The New Delhi–Gaya–Howrah is a railway line connecting New Delhi and Howrah cutting across Indo-Gangetic Plain and a comparatively small stretch of the line crossing over the Chota Nagpur Plateau. It covers a distance of 1,451 km across, West Bengal, Jharkhand, Bihar, Uttar Pradesh and Delhi. The Grand Chord is a part of this line and as such is referred to by many as Howrah–Delhi line (via Grand Chord).

==Sections==
The 1,451 km long trunk line, amongst the long and busy trunk lines connecting the metros, has been treated in more detail in smaller sections:
1. Howrah–Bardhaman chord
2. Bardhaman–Asansol section
3. Asansol–Gaya section
4. Gaya–Mughalsarai section
5. Mughalsarai–Kanpur section
6. Kanpur–Delhi section

==History==
Construction of a line from Howrah to Sahibganj, for the proposed Howrah–Delhi link, started in 1851. The first Howrah–Delhi line via what later became the Sahibganj loop was opened in 1866. With the completion of the Raniganj-Kiul section, the shorter Howrah–Delhi main line via Patna was in place in 1871. The Sitarampur–Gaya–Mughalsarai Grand Chord, which shortened the Howrah–Delhi distance even further, was completed in 1901 but was formally inaugurated by Lord Minto, then Viceroy and Governor General of India with a function on 6 December 1906.

==Electrification==
Howrah–Bardhaman chord was electrified in 1964–66. The Bardhaman–Mankar–Waria sector in 1964–66, the Waria–Asansol sector in 1960−61, the Asansol to Gaya sector in 1960–62, the Gaya–Mughalsarai sector in 1962, the Mughalsarai–Kanpur sector in 1964–69 and the Kanpur–New Delhi sector in 1966–1977.

The Howrah–Gaya–Delhi route was the first trunk route in India to be completely electrified (AC traction).

In 1965, Asansol–Bareilly Passenger was the first long-distance train on Eastern Railway to be hauled by an AC loco.

==Speed limits==
Most of the Howrah–Gaya–Delhi line is classified as ‘A’ class line where trains can run up to 160 km per hour but in certain sections speeds may be limited to 120–130 km per hour. The Howrah Rajdhani (between Howrah and New Delhi) travels at an average speed of 85.8 km per hour and the Sealdah Rajdhani (between Sealdah and New Delhi) travels at an average speed of 82.70 km per hour.

The Rajdhani Express ran for the first time in 1969 from New Delhi to Howrah.
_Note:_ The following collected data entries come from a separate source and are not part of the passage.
-- ==== Sys2Proof/Machine/Port.lean ====
section
/-! DEFINITION. The host port: what one transaction or a reset does, and how the machine takes the next one from the host
(20_memory.md R60 to R72, 70_reset_and_hazards.md R230). -/

namespace Sys2Proof.Machine

/-- The execution of the byte written to `CMD`: decode it, report E_ILLCMD if it is illegal, else execute the command to completion
(10_state.md R31, 60_exceptions.md R204). -/
def runCommand (v : Byte) (s : State) : Result :=
  match decode v with
  | .illegal => .next (raiseErr .eIllcmd s)
  | .command i => exec i s

/-- What a write of `v` to a location does (20_memory.md R62, R63, R71): a store, or a store that clears `RKV`, or a command, or
nothing at a read-only or reserved location. -/
def writeLocation (v : Byte) (s : State) : Location → Result
  | .sb i => .next (s.withS (setAt s.S (rowOf i) (colOf i) v))
  | .sm r c => .next (s.withS (setAt s.S r c v))
  | .key i => .next (writeKeyByte i v s)
  | .km r c => .next (writeKeyByte (keyIndex r c) v s)
  | .klen => .next (writeKlen v s)
  | .cmd => runCommand v s
  | .err => .next s
  | .status => .next s
  | .param => .next s
  | .rkcnt => .next s
  | .gfa => .next (s.withGFA v)
  | .gfr => .next s
  | .rkb _ _ => .next s
  | .reserved => .next s

/-- `MemWrite(addr, 1, v)` (20_memory.md R62). -/
def hostWrite (addr : Addr) (v : Byte) (s : State) : Result := writeLocation v s (locate addr)

/-- One event of the host. A reset is taken at any time. A transaction is served only when a reset has been taken since power-up:
"no transaction may be issued in it" (70_reset_and_hazards.md R230; 93_implementation_defined.md U14, treatment `refuse`). -/
def serve (e : HostEvent) (s : State) : Result :=
  match e with
  | .reset => .next (takeReset s)
  | .read addr => if s.resetDone then .next (s.withReads (hostRead s addr :: s.reads)) else .refused .transactionBeforeReset
  | .write addr v => if s.resetDone then hostWrite addr v s else .refused .transactionBeforeReset

/-- The next thing that happens: the first pending event of the host is taken and served to completion; with none pending the core is
idle and holds all its state (20_memory.md R78, 60_exceptions.md R215). -/
def serveNext (s : State) : Result :=
  match s.host with
  | [] => .next s
  | e :: rest => serve e (s.withHost rest)

/-- The host's next event becomes the write of a command byte to `CMD`, ahead of everything it had pending, in a core that has been
reset. -/
def queueCommand (v : Byte) (s : State) : State := (s.withHost (.write cmdAddr v :: s.host)).withResetDone true

end Sys2Proof.Machine
end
It took 17 hours 20 minutes to cover the distance of 1,445 km.

The first Duronto non-stop express was launched on 18 September 2009, between Sealdah and New Delhi. It was followed by several such trains between other stations.

The first double-decker superfast train commenced running between Howrah and Dhanbad on 1 October 1970.

==Passenger movement==
,
,
, Allahabad, Mughalsarai, Gaya, Dhanbad, and , on this line, are amongst the top hundred booking stations of Indian Railway.

==Railway reorganisation==
In 1952, Eastern Railway, Northern Railway and North Eastern Railway were formed. Eastern Railway was formed with a portion of East Indian Railway Company, east of Mughalsarai and Bengal Nagpur Railway. Northern Railway was formed with a portion of East Indian Railway Company west of Mughalsarai, Jodhpur Railway, Bikaner Railway and Eastern Punjab Railway. North Eastern Railway was formed with Oudh and Tirhut Railway, Assam Railway and a portion of Bombay, Baroda and Central India Railway. East Central Railway was created in 1996–97. North Central Railway was formed in 2003.

==Golden quadrilateral==
The Howrah–Gaya–Delhi line is a part of the golden quadrilateral. The routes connecting the four major metropolises (New Delhi, Mumbai, Chennai and Kolkata), along with their diagonals, known as the golden quadrilateral, carry about half the freight and nearly half the passenger traffic, although they form only 16 per cent of the length.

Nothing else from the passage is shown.